● **Information given**
------------------------------------------------

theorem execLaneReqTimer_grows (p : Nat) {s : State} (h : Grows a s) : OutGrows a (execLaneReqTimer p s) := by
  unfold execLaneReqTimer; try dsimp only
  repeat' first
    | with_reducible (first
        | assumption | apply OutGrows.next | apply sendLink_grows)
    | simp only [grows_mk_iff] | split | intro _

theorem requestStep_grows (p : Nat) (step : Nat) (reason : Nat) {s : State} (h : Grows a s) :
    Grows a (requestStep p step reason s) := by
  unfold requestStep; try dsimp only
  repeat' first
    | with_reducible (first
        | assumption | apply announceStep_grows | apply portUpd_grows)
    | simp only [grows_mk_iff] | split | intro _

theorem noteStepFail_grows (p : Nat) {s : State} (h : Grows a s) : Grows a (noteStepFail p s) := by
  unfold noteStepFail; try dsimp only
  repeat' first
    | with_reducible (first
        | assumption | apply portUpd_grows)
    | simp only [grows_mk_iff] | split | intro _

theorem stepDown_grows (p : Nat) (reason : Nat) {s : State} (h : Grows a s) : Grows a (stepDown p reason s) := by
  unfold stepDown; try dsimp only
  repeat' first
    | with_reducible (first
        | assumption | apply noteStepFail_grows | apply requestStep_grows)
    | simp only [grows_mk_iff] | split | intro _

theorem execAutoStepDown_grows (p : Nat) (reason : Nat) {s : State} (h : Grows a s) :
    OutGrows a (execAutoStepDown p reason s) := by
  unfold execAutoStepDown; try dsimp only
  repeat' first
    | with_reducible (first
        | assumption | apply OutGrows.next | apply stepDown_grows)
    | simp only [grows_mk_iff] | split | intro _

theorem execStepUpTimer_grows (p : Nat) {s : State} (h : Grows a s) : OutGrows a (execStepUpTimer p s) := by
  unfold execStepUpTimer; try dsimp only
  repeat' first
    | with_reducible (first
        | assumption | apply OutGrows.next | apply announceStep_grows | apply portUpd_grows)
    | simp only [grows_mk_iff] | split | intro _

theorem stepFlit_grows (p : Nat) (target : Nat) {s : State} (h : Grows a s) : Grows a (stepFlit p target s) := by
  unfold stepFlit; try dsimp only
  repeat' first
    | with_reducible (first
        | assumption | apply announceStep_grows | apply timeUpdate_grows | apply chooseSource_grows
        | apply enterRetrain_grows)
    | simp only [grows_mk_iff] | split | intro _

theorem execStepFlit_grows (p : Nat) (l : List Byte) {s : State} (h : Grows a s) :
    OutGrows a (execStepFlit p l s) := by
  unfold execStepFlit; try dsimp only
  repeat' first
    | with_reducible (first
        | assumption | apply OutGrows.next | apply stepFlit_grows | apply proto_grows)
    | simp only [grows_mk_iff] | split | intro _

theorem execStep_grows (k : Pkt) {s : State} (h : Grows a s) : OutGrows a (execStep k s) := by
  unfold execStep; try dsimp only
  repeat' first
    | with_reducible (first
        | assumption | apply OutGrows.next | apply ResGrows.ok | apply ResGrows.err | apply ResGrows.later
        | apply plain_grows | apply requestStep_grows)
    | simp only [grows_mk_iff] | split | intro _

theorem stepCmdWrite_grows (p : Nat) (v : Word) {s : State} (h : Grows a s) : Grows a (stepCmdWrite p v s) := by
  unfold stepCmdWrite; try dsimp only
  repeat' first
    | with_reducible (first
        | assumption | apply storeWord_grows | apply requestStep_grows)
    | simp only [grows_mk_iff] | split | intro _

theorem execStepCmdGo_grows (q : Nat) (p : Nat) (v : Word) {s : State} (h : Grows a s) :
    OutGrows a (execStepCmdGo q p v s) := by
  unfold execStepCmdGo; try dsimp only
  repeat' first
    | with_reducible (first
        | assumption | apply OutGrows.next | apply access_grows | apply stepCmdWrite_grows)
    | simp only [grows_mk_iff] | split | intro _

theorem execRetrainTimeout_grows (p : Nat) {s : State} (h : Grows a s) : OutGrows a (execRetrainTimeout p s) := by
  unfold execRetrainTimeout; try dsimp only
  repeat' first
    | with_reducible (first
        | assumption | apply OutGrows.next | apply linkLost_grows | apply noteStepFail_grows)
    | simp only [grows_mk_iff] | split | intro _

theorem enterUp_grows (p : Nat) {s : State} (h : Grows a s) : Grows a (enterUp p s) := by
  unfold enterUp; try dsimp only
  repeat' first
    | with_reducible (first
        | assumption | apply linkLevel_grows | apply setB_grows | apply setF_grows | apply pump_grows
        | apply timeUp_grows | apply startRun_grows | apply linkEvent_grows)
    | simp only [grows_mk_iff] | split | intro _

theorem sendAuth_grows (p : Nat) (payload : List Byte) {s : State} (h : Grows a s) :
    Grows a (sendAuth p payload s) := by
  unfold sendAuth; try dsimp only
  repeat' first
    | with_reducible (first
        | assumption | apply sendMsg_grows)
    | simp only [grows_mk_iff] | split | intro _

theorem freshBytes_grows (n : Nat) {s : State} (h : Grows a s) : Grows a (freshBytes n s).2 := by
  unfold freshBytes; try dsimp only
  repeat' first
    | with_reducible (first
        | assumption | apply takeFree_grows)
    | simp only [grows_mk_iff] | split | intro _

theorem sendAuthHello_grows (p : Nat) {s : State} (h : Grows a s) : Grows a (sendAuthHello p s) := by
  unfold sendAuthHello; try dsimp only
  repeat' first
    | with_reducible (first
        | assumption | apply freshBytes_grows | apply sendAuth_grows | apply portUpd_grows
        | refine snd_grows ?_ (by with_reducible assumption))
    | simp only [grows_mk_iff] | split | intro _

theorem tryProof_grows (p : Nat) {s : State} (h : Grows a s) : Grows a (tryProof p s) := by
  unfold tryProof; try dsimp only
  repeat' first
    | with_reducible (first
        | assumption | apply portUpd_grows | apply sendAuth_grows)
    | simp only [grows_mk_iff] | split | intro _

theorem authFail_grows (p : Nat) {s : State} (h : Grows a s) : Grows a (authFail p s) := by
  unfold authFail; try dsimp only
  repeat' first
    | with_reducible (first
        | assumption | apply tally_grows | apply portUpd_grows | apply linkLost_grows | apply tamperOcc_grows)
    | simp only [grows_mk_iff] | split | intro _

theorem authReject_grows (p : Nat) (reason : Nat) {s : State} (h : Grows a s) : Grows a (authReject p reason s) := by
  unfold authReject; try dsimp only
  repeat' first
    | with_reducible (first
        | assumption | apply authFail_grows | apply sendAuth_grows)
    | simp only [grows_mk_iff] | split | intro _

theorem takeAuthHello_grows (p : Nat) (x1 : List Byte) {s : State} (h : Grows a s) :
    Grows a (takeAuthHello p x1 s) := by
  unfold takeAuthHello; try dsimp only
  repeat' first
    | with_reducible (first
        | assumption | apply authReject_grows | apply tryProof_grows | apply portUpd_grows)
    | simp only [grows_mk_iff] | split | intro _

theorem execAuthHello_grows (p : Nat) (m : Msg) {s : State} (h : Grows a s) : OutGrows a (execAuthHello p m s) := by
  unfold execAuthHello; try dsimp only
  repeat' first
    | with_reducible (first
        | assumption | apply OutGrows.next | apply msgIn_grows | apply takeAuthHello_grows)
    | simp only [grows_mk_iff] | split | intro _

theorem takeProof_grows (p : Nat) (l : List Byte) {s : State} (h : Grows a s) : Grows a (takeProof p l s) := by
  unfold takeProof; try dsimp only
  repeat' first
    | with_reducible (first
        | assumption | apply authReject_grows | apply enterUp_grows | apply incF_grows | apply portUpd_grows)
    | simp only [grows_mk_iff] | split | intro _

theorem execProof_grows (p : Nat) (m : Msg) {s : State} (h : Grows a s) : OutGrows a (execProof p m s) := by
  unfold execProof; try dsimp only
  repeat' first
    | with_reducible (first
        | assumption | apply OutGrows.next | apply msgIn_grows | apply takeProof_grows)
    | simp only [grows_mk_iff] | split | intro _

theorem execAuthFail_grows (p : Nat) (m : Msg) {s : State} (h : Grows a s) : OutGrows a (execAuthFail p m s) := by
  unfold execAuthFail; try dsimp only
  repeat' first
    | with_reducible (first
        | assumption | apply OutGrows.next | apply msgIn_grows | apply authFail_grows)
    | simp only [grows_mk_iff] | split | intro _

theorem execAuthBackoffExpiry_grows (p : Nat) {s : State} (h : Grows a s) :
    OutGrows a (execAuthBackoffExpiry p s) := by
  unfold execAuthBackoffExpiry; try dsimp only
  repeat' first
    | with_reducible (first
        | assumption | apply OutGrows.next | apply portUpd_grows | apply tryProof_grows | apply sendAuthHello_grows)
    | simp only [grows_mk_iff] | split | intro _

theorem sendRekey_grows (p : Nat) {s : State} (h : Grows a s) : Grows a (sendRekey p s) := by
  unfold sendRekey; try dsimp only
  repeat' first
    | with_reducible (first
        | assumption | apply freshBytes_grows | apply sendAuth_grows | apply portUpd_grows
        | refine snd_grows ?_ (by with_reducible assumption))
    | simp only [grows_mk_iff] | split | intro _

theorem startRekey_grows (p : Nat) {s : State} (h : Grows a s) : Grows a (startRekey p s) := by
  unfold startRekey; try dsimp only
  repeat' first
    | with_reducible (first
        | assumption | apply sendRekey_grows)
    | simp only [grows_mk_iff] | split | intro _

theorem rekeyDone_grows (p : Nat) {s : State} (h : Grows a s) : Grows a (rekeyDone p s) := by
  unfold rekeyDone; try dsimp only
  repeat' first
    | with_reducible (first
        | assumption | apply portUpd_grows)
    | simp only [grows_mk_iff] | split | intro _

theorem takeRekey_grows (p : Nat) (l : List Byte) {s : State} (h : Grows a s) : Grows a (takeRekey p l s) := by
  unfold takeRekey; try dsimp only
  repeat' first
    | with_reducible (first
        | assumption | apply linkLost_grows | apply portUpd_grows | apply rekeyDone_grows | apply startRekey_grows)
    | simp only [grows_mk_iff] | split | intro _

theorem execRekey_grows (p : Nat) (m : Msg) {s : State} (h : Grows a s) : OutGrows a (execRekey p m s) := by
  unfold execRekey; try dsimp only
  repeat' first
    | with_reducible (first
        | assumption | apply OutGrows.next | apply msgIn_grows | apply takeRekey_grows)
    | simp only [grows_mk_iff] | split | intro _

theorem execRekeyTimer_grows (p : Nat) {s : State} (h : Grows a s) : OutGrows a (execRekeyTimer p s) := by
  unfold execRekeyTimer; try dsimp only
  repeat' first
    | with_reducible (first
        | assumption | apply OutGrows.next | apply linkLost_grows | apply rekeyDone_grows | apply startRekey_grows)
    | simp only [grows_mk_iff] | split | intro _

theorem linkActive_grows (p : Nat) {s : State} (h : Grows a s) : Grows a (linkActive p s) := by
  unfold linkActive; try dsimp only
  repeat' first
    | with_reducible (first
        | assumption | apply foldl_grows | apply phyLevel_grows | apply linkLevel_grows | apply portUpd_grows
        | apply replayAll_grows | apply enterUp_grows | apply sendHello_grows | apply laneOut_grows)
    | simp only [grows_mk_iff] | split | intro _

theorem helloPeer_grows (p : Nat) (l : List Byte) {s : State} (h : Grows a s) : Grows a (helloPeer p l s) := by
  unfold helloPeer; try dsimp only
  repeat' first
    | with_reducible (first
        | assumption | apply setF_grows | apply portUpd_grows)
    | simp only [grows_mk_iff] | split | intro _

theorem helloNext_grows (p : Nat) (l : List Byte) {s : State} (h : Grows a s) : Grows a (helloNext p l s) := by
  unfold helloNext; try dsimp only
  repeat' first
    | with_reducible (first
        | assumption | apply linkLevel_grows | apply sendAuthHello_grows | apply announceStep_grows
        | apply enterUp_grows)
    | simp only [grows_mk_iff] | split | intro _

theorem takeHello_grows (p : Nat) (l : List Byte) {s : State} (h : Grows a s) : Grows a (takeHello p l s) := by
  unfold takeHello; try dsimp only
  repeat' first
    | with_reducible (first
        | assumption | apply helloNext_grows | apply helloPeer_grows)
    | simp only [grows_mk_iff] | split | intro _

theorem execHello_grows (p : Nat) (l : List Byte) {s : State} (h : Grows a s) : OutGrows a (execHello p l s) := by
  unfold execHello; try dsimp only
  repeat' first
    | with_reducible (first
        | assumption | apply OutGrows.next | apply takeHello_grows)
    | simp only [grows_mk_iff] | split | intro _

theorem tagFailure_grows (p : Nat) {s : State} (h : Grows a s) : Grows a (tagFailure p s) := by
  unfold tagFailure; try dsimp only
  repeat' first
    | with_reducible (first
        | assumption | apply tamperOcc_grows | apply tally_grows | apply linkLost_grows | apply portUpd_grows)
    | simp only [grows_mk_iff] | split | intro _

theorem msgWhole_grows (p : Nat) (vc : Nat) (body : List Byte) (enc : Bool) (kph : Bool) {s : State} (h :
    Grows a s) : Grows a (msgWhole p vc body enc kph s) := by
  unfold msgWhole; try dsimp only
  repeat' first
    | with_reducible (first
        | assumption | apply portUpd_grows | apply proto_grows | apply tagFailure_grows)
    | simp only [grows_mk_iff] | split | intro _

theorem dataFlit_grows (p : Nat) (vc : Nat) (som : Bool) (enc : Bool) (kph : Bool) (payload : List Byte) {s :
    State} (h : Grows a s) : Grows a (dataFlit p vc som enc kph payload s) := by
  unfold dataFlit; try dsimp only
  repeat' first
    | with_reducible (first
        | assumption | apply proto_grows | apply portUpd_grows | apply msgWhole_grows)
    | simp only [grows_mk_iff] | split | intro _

------------------------------------------------

● **Assigned task**
Using the material above, copy every line in which the string "Bool" occurs.

● **Final answer**
theorem msgWhole_grows (p : Nat) (vc : Nat) (body : List Byte) (enc : Bool) (kph : Bool) {s : State} (h :
theorem dataFlit_grows (p : Nat) (vc : Nat) (som : Bool) (enc : Bool) (kph : Bool) (payload : List Byte) {s :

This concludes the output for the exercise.